In order to extract the string, I wrote a simple python script that replaced the “&” with “+”, so Python would be able to concatenate the strings together. I copied the section of the macro that assigned the strings to the variables, and put it into the script. Underneath I included the section that stored all of the variables in the main variable, and was then able to output the full Base64 encoded string. You can find the full script here (it is not sophisticated or anything like that, literally just concatenating strings together). As the string was encoded with Base64, the script decodes the string and writes it underneath the encoded string, so both are in the file.
Now that the first section has been deobfuscated, it is time to understand the rest of the macro, and we can get back to the decoded Base64 afterwards. After the string in the variable VHMDWPZAEVYFSGYDZHZAXWTGASDREZ (which I will now be calling EncodedPowershellScript) has been filled, it is then passed to a function in another macro, which is also obfuscated. However this time, the obfuscation relies on XOR and Chr() to form strings.
In VB Script, Chr() allows a user to resolve character codes to their respective character, for example Chr(65) returns “A“. Luckily, Python also contains the Chr() command, so we don’t need to convert the codes manually.
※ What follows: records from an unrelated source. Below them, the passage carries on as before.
-- ==== Sys2Proof/Machine/Lanes.lean ====
section
/-!
DEFINITION. The big-number lanes (R194 to R212): what a push is refused for, the start of a job, its commands, repeat-and-compare, and the wipe
at its end. Transfers and arithmetic commands run in the order of the job, one by one (log entry 54).
-/

namespace Sys2Proof.Machine

/-! ### Issue: encoding (R201, R204, R218, R232) -/

/-- The fields that an opcode uses. -/
structure Uses where
  d : Bool := false
  a : Bool := false
  b : Bool := false
  c : Bool := false
  g : Bool := false
  count : Bool := false
  addr : Bool := false
deriving DecidableEq, Repr

/-- Opcodes of the modular commands that read two sources. -/
def twoSource (op : Nat) : Bool := op == 0x10 || op == 0x11 || op == 0x12 || op == 0x1A || op == 0x1B

/-- The fields that a command uses; none for an unknown opcode. PROUND uses SRCB for the functions of R232 that name it, PMAC either SRCB or the
address. -/
def LaneCmd.uses (c : LaneCmd) : Option Uses :=
  let op := c.opcode
  if op = 0x00 then some { g := true }
  else if op = 0x01 then some { d := true, a := true, b := true, c := true, g := true, count := true }
  else if op = 0x02 then some { d := true, count := true, addr := true }
  else if op = 0x03 then some { a := true, count := true, addr := true }
  else if op = 0x04 then some { g := true, addr := true }
  else if twoSource op then some { d := true, a := true, b := true, g := true }
  else if op = 0x13 then some { a := true, b := true, g := true }
  else if op = 0x14 ∨ op = 0x16 ∨ op = 0x18 ∨ op = 0x19 then some { d := true, a := true, g := true }
  else if op = 0x15 then some { d := true, g := true }
  else if op = 0x17 then some { d := true, a := true, b := true, g := true, count := true }
  else if op = 0x20 ∨ op = 0x22 ∨ op = 0x23 then some { d := true, a := true, b := true, g := true }
  else if op = 0x21 then some { d := true, a := true, b := true, c := true, g := true }
  else if op = 0x30 ∨ op = 0x31 then some { d := true, a := true, g := true }
  else if op = 0x32 then some { d := true, a := true, b := !c.stream, g := true, addr := c.stream }
  else if op = 0x33 ∨ op = 0x34 then some { d := true, a := true, b := true, g := true }
  else if op = 0x35 then
    let f := bitsOf c.mode 3 0
    some { d := true, a := true, b := f == 0 || f == 1 || f == 4 || f == 5, g := true }
  else if op = 0x36 then some { a := true, g := true, addr := true }
  else if op = 0x37 then some { d := true, a := true, g := true }
  else if op = 0x38 then some { d := true, a := true, count := true }
  else if op = 0x39 then some { d := true, g := true }
  else if op = 0x3A then some {}
  else if op = 0x3B then some { count := true }
  else if op = 0x3C then some { a := true, b := true, count := true }
  else none

/-- The MODE values of an opcode (MODE is word 1 [31:16]). -/
def LaneCmd.modeOk (c : LaneCmd) : Bool :=
  let m := c.mode
  match c.opcode with
  | 0x00 => decide (m < 64)
  | 0x01 => (List.range 4).all fun i => !c.w1.testBit (8 * i + 7)
  | 0x13 => decide (m < 256)
  | 0x17 => m == 0 || m == Config.mexpPublicMode
  | 0x35 => proundMode 6 m || proundMode 7 m
  | 0x37 => Config.pcodeMode m
  | 0x38 => Config.xofMode m
  | 0x39 => Config.sampleMode m
  | _ => m == 0

/-- The group kinds of an opcode (the Groups column); any for an opcode without one, such as IMUL and IADD. -/
def kindFits (op : Nat) (mode : Nat) (g : Group) : Bool :=
  if (0x10 ≤ op ∧ op ≤ 0x16) ∨ op = 0x18 ∨ op = 0x19 then g.isMod
  else if op = 0x17 then g.isMult
  else if op = 0x20 ∨ op = 0x21 then g.kind == 3
  else if op = 0x22 then g.kind == 4
  else if op = 0x23 then g.kind == 5
  else if op = 0x35 then proundMode g.kind mode
  else if (0x30 ≤ op ∧ op ≤ 0x37) ∨ op = 0x39 then g.isPoly
  else true

/-- The masks of a VALIDATE for one slot that R204 refuses under a group kind; kind 0 stands for any group. -/
def maskRefused (kind m : Nat) : Bool :=
  ((m.testBit 4 || m.testBit 5) && (m.testBit 2 || m.testBit 3 || m.testBit 6)) || (m.testBit 5 && kind == 5) || (m.testBit 6 && kind == 2)
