-- ==== Sys2Proof/Machine/Vault.lean ====
section
/-!
DEFINITION. The vault commands (chapter Key vault, key loading and object life): those under quorum, the uses (R192), counters (R189, R190),
and the later events of destruction (R186).
-/

namespace Sys2Proof.Machine

/-! ### Commands under quorum -/

/-- KEY_GENERATE (R174, R175, R192). -/
def execKeyGenerate (c : Caller) (a : KeyGenArgs) (s : State) : Host.Outcome State Fault Refusal := .next (s.direct c (.keyGenerate a))

/-- KEY_IMPORT_SEALED (R180). -/
def execKeyImportSealed (c : Caller) (a : KeyImportArgs) (s : State) : Host.Outcome State Fault Refusal :=
  .next (s.direct c (.keyImportSealed a))

/-- KEY_UNWRAP (R181). -/
def execKeyUnwrap (c : Caller) (a : KeyUnwrapArgs) (s : State) : Host.Outcome State Fault Refusal := .next (s.direct c (.keyUnwrap a))

/-- KEY_DERIVE (R182). -/
def execKeyDerive (c : Caller) (a : KeyDeriveArgs) (s : State) : Host.Outcome State Fault Refusal := .next (s.direct c (.keyDerive a))

/-- KEY_SET_USAGE (R175). -/
def execKeySetUsage (c : Caller) (handle usage flags : Nat) (s : State) : Host.Outcome State Fault Refusal :=
  .next (s.direct c (.keySetUsage handle usage flags))

/-- KEY_SET_STATE (R176). -/
def execKeySetState (c : Caller) (handle st : Nat) (s : State) : Host.Outcome State Fault Refusal := .next (s.direct c (.keySetState handle st))

/-- KEY_DESTROY (R186). -/
def execKeyDestroy (c : Caller) (handle : Nat) (s : State) : Host.Outcome State Fault Refusal := .next (s.direct c (.keyDestroy handle))

/-- CTR_CREATE (R188). -/
def execCtrCreate (c : Caller) (initial limit : Nat) (label : List Byte) (s : State) : Host.Outcome State Fault Refusal :=
  .next (s.direct c (.ctrCreate initial limit label))

/-- CTR_DESTROY (R188). -/
def execCtrDestroy (c : Caller) (handle : Nat) (s : State) : Host.Outcome State Fault Refusal := .next (s.direct c (.ctrDestroy handle))

/-! ### Destruction (R186) -/

/-- OBJECT_DESTROYED (R176, R186): a DRAINING object has no reference on either span; a peer that is lost holds none. -/
def execObjectDestroyed (handle : Nat) (s : State) : Host.Outcome State Fault Refusal :=
  .next (s.keystoneDo fun o k => ((o.span k).rep.obj handle).bind fun x =>
    if x.state = .draining ∧ (o.span k).refs handle = 0 ∧ ((o.span k.other).refs handle = 0 ∨ (o.span k).cont.peerLost) then
      let fin := (o.span k).rep.endLasting k (.keyDestroy handle) (o.now k) .ok
      some (.eff (.dropObj handle) :: fin.1,
        { devSlate 0x0504 .ok (.span k) handle (leBytes 4 (min ((o.now k - x.changed) / us) (2 ^ 32 - 1))) with owner := x.owner } :: fin.2)
    else none)

/-- KEY_DESTROY_TIMEOUT (R186): 1 s after it executed the object still has references; it stays DRAINING. -/
def execKeyDestroyTimeout (handle : Nat) (s : State) : Host.Outcome State Fault Refusal :=
  let late (o : State) (k : SpanId) : Bool :=
    ((o.span k).rep.lastingProp (.keyDestroy handle)).isSome && ((o.span k).rep.obj handle).any fun x =>
      x.state == .draining && decide (x.changed + sec ≤ o.now k)
  let fired := match s.keystone with | some k => late (s.ordered k) k | none => false
  let s := s.keystoneDo fun o k =>
    if late o k then some ((o.span k).rep.endLasting k (.keyDestroy handle) (o.now k) .deferredTimeout) else none
  match s.keystone with
  | some k => if fired then .next (s.setFld k Fld.vltEvtDrainTimeout 1) else .next s
  | none => .next s

/-! ### Uses (R192) -/

/-- Steps 1 to 3 of R192 for a use, on the receiving span. -/
def State.vaultBars (s : State) (c : Caller) (op : Nat) : Option Status :=
  if s.isolated c.span then some .spanIsolated
  else if s.lcState = 4 then some .lifecycleState
  else if !s.vaultOpen c.span then some .serviceUnavailable
  else s.bars c op []

/-- A use that is admitted: it runs, waits while the span seeks (R271), or ends with a status of steps 1 to 3. -/
def State.use (s : State) (c : Caller) (op : Nat) (vals : List (Option (List Byte))) (run : State → State) : State :=
  if !s.started c op vals then s
  else
    match s.vaultBars c op with
    | some st => s.complete c st []
    | none => if (s.span c.span).cont.mode = .seeking then s.deferCmd c else run (s.touch c)

/-- Completes a use with its decision: fields, or a status. -/
def State.finishUse (s : State) (c : Caller) (d : Except Denial (List (List Byte))) : State :=
  match d with
  | .ok f => s.complete c .ok f
  | .error d => s.complete c d.st []

/-- The values of a scheme in a command's input (R243): SCHEME, to which the spec gives no codes, and its salt length or context. -/
def Scheme.vals : Scheme → List (Option (List Byte))
  | .rsaPss salt => [none, some (num salt)]
  | .mlDsa context => [none, some context]
  | .ecdsa | .eddsa | .rsaPkcs1 => [none, some []]

/-- The values of the key that a KEY_VERIFY names: a handle, or 0 with an inline public key and its TYPE. -/
def keyVals (h t : Nat) (inlinePub : List Byte) : List (Option (List Byte)) :=
  [some (num h)] ++ if h = 0 then [some inlinePub, some (num t)] else [none, none]

/-- KEY_SIGN up to its job. -/
def Replica.signWork (r : Replica) (c : Caller) (h : Nat) (scheme : Scheme) (msg : List Byte) : Except Denial VaultWork := do
  let o ← r.reach c h
  o.usable
  refuseIf (!(o.usage.testBit 0 && scheme.fits o.type)) .usageDenied
  refuseIf (!scheme.takes o.type msg.length) .inputRange
  .ok (.sign scheme o.type o.material msg)

/-- KEY_SIGN (R192). -/
def execKeySign (c : Caller) (handle : Nat) (scheme : Scheme) (msg : List Byte) (s : State) : Host.Outcome State Fault Refusal :=
  .next (s.use c 0x0821 (some (num handle) :: scheme.vals ++ [some msg]) fun s =>
    s.admitJob c 0x0821 [handle] ((s.span c.span).rep.signWork c handle scheme msg))

/-- The private-type code and the public key that a KEY_VERIFY or KEY_ENCAP names: a stored object with a usage bit, or an inline public key of a
type. -/
def Replica.publicOf (r : Replica) (c : Caller) (h t : Nat) (inlinePub : List Byte) (bit : Nat) : Except Denial (Nat × List Byte) := do
  if h = 0 then
    let t' := if 0x80 ≤ t then t - 0x80 else t
    refuseIf (!(permitted (0x80 + t')).testBit bit) .usageDenied
    .ok (t', inlinePub)
  else
    let o ← r.reach c h
    o.usable
    refuseIf (!o.usage.testBit bit) .usageDenied
    .ok (if publicType o.type then o.type - 0x80 else o.type, o.public)

/-- KEY_VERIFY up to its job; an encoding of another form than its standard's is malformed (R192 step 7). -/
def Replica.verifyWork (r : Replica) (c : Caller) (h t : Nat) (inlinePub : List Byte) (scheme : Scheme) (msg sig : List Byte) :
    Except Denial VaultWork := do
  let k ← r.publicOf c h t inlinePub 1
  refuseIf (!scheme.fits k.1) .usageDenied
  refuseIf (!scheme.takes k.1 msg.length || !publicForm k.1 k.2 || !scheme.sigForm k.1 sig) .inputRange
  .ok (.verify scheme k.1 k.2 msg sig)

/-- The handles that a command names: none for 0. -/
def named (h : Nat) : List Nat := if h = 0 then [] else [h]

/-- KEY_VERIFY (R192). -/
def execKeyVerify (c : Caller) (handle type : Nat) (inlinePub : List Byte) (scheme : Scheme) (msg sig : List Byte) (s : State) :
    Host.Outcome State Fault Refusal :=
  .next (s.use c 0x0822 (keyVals handle type inlinePub ++ scheme.vals ++ [some msg, some sig]) fun s =>
    s.admitJob c 0x0822 (named handle) ((s.span c.span).rep.verifyWork c handle type inlinePub scheme msg sig))

/-- KEY_AGREE up to its job (R192, RFC 7748): a peer key of another length than the curve's is invalid. -/
def Replica.agreeWork (r : Replica) (c : Caller) (h : Nat) (peer : List Byte) : Except Denial VaultWork := do
  let o ← r.reach c h
  o.usable
  refuseIf (!(o.usage.testBit 2 && (o.type == 0x1A || o.type == 0x1B))) .usageDenied
  refuseIf (peer.length != (xBase o.type).length) .notOnCurve
  .ok (.agree o.type o.material peer)

/-- KEY_AGREE (R192). -/
def execKeyAgree (c : Caller) (handle : Nat) (peer : List Byte) (s : State) : Host.Outcome State Fault Refusal :=
  .next (s.use c 0x0823 [some (num handle), some peer] fun s =>
    s.admitJob c 0x0823 [handle] ((s.span c.span).rep.agreeWork c handle peer))

/-- KEY_ENCAP up to its job (R192): the length and modulus checks of FIPS 203. -/
def Replica.encapWork (r : Replica) (c : Caller) (h t : Nat) (inlinePub : List Byte) : Except Denial VaultWork := do
  let k ← r.publicOf c h t inlinePub 3
  refuseIf (k.1 != 0x30 && k.1 != 0x31) .usageDenied
  refuseIf (!(publicForm k.1 k.2 && mlkemModulus k.2)) .inputRange
  .ok (.encap k.1 k.2)

/-- KEY_ENCAP (R192): its inputs name no TYPE, so the length of an inline key tells its parameter set (FIPS 203). -/
def execKeyEncap (c : Caller) (handle _type : Nat) (inlinePub : List Byte) (s : State) : Host.Outcome State Fault Refusal :=
  .next (s.use c 0x0824 [some (num handle), if handle = 0 then some inlinePub else none] fun s =>
    s.admitJob c 0x0824 (named handle) ((s.span c.span).rep.encapWork c handle (if inlinePub.length = 1568 then 0x31 else 0x30) inlinePub))

/-- KEY_DECAP up to its job (R192): the ciphertext lengths of ML-KEM-768 and ML-KEM-1024. -/
def Replica.decapWork (r : Replica) (c : Caller) (h : Nat) (ct : List Byte) : Except Denial VaultWork := do
  let o ← r.reach c h
  o.usable
  refuseIf (!(o.usage.testBit 4 && (o.type == 0x30 || o.type == 0x31))) .usageDenied
  refuseIf (ct.length != mlkemCtLen o.type) .inputRange
  .ok (.decap o.type o.material ct)

/-- KEY_DECAP (R192). -/
def execKeyDecap (c : Caller) (handle : Nat) (ct : List Byte) (s : State) : Host.Outcome State Fault Refusal :=
  .next (s.use c 0x0825 [some (num handle), some ct] fun s => s.admitJob c 0x0825 [handle] ((s.span c.span).rep.decapWork c handle ct))

/-! ### The unit handle (R168) -/

/-- The only unit handle: the checkpoint key CPK. -/
def unitHandle : Nat := 0xFF00000001

/-- The attribute head of the unit handle (R168). -/
def State.cpkHead (s : State) (sp : SpanId) : List Byte :=
  leBytes 8 unitHandle ++ leBytes 1 0x11 ++ leBytes 1 1 ++ leBytes 1 4 ++ leBytes 1 0xFF ++ leBytes 4 1 ++ leBytes 4 0 ++ leBytes 4 0 ++
    leBytes 4 1 ++ leBytes 2 0 ++ leBytes 2 0 ++ zeroBytes 32 ++ padBytes 32 (asciiBytes "AKN-CPK") ++ sha256 (s.cpkPublic sp)

/-- KEY_PUBLIC (R168, R192). -/
def execKeyPublic (c : Caller) (handle : Nat) (s : State) : Host.Outcome State Fault Refusal :=
  .next (s.use c 0x0826 [some (num handle)] fun s =>
    if handle = unitHandle then s.complete c .ok [s.cpkPublic c.span]
    else s.finishUse c do
      let o ← (s.span c.span).rep.reach c handle
      refuseIf (symmetricType o.type) .usageDenied
      .ok [o.public])

/-- KEY_INFO (R168, R192). -/
def execKeyInfo (c : Caller) (handle : Nat) (s : State) : Host.Outcome State Fault Refusal :=
  .next (s.use c 0x0827 [some (num handle)] fun s =>
    if handle = unitHandle then s.complete c .ok [s.cpkHead c.span]
    else s.finishUse c do
      let o ← (s.span c.span).rep.reach c handle
      .ok [o.head ((s.span c.span).stream.slotRefs handle)])

/-- KEY_LIST (R192): the handles from a SERIAL on that the caller may address, each with its STATE. -/
def execKeyList (c : Caller) (first count : Nat) (s : State) : Host.Outcome State Fault Refusal :=
  .next (s.use c 0x0828 [some (num first), some (num count)] fun s =>
    let r := (s.span c.span).rep
    if count < 1 ∨ 256 < count then s.complete c .inputRange []
    else
      let l := (r.objs.filter fun o => r.mayAddress c o.owner && decide (first ≤ o.handle % 2 ^ 32)).take count
      s.complete c .ok [l.flatMap fun o => leBytes 8 o.handle ++ leBytes 8 o.state.code])

/-- CTR_READ (R190, R192). -/
def execCtrRead (c : Caller) (handle : Nat) (s : State) : Host.Outcome State Fault Refusal :=
  .next (s.use c 0x0829 [some (num handle)] fun s => s.finishUse c do
    let r := (s.span c.span).rep
    let k ← r.reachCtr (r.mayAddress c) handle
    .ok [num k.value, num k.limit])

/-- CTR_INCR (R189): ordered by the keystone span. -/
def execCtrIncr (c : Caller) (handle step : Nat) (s : State) : Host.Outcome State Fault Refusal :=
  .next (s.use c 0x082A (KCmd.ctrIncr handle step).inputs fun s =>
    let r := (s.span c.span).rep
    let check : Except Denial Unit := do
      let _ ← r.reachCtr (r.mayAddress c) handle
      refuseIf (decide (step < 1 ∨ 4096 < step)) .inputRange
    match check with
    | .error d => s.complete c d.st []
    | .ok _ => s.submit c.span (lateChange c.span (some c) (.ctrIncr handle step)))

/-- KEY_EXPORT_SEALED up to its nonce (R179). -/
def State.exportWork (s : State) (c : Caller) (wrapping h : Nat) : Except Denial VaultWork := do
  let r := (s.span c.span).rep
  let w ← r.reach c wrapping
  let o ← r.reach c h
  w.usable
  o.usable
  refuseIf (!(w.type == 2 && w.usage.testBit 5)) .usageDenied
  refuseIf (!(o.owner == w.owner && o.exportable)) .usageDenied
  .ok (.seal o (s.unitId c.span) w.material)

/-- KEY_EXPORT_SEALED (R179). -/
def execKeyExportSealed (c : Caller) (wrapping handle : Nat) (s : State) : Host.Outcome State Fault Refusal :=
  .next (s.use c 0x082B [some (num wrapping), some (num handle)] fun s =>
    s.admitJob c 0x082B [wrapping, handle] (s.exportWork c wrapping handle))

end Sys2Proof.Machine
end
Before we are able to convert the codes, we first have to find the codes by xoring the two numbers together:
FLHYHBCQJWZXBUFYAXWVHIBFVJHRJM = FLHYHBCQJWZXBUFYAXWVHIBFVJHRJM & Chr(93 Xor 16)
The first section resolves the string “MSXML2.DOMDocument” and stores it in the variable FLHYHBCQJWZXBUFYAXWVHIBFVJHRJM. The macro then creates an object using CreateObject and passes the resolved string as an argument.
Afterwards, another string is deobfuscated using the same method, which resolves to “b64“. A second object is created, and an element is created inside of that second object, with “b64” being the element that is stored in the object.
A final string is deobfuscated to reveal “bin.base64“, which is added to the second object. The EncodedPowershellScript that was passed by the Document_Open macro is then added to the second object, and converted from Base64 to plaintext. The function then exits, returning the plaintext back to the calling function.
Returning back to the Document_Open macro, we can see what seems to be 4 more obfuscated strings. However, the first three strings that are deobfuscated are added together to form one string, which is then created. When we deobfuscate the first three strings and put them together, it creates the string “Scripting.FileSystemObject“, which is then passed as an argument to CreateObject. The fourth string in this macro, after deobfuscation, contains the file path: “C:\Users\Public\system.ps1“. CreateTextFile is then called, creating the system.ps1 file in the Public directory, which contains the decoded Powershell script.
Finally, before Stage 2 of this sample comes to an end, the remaining 2 macros are executed, Form_NewVBS() and Execute_File(). As you can probably determine from their names, they are responsible for forming a new VB Script, and executing a file. The VB Script that is formed is formed in the same way that the first Powershell script was formed – so the Python script I wrote worked just as well for this. The newly formed VB Script is then written to a file also located in the C:\Users\Public\ directory, named system.vbs. The Execute_File() macro is responsible for executing the system.vbs, continuing the execution flow, and moving on to Stage 3.
Stage 3 of this sample contains two files, the extracted .VBS file, and the extracted .PS1 file. As Stage 2 executes the .VBS file first, let’s start with that one.
Upon opening system.vbs, we can see a long string of numbers and what looks like mathematical symbols – Perhaps it is using these calculations to create a string? The string of numbers and symbols are all assigned to one variable, named dRnKHWIxVUvMVJuEMmJPZAQQynhwisNKcWN. We can see that once this numerical string has been assigned to the variable, it is then split and stored in the variable lcegmTESJSUSDBdLwgBySRMhvyIciMLERgj, using the split command:
lcegmTESJSUSDBdLwgBySRMhvyIciMLERgj = spLIt(DrNKHwIxvuvMVJueMmJPZAQQyNHWiSnkcwn, cHr(eVAL(6031-5989)))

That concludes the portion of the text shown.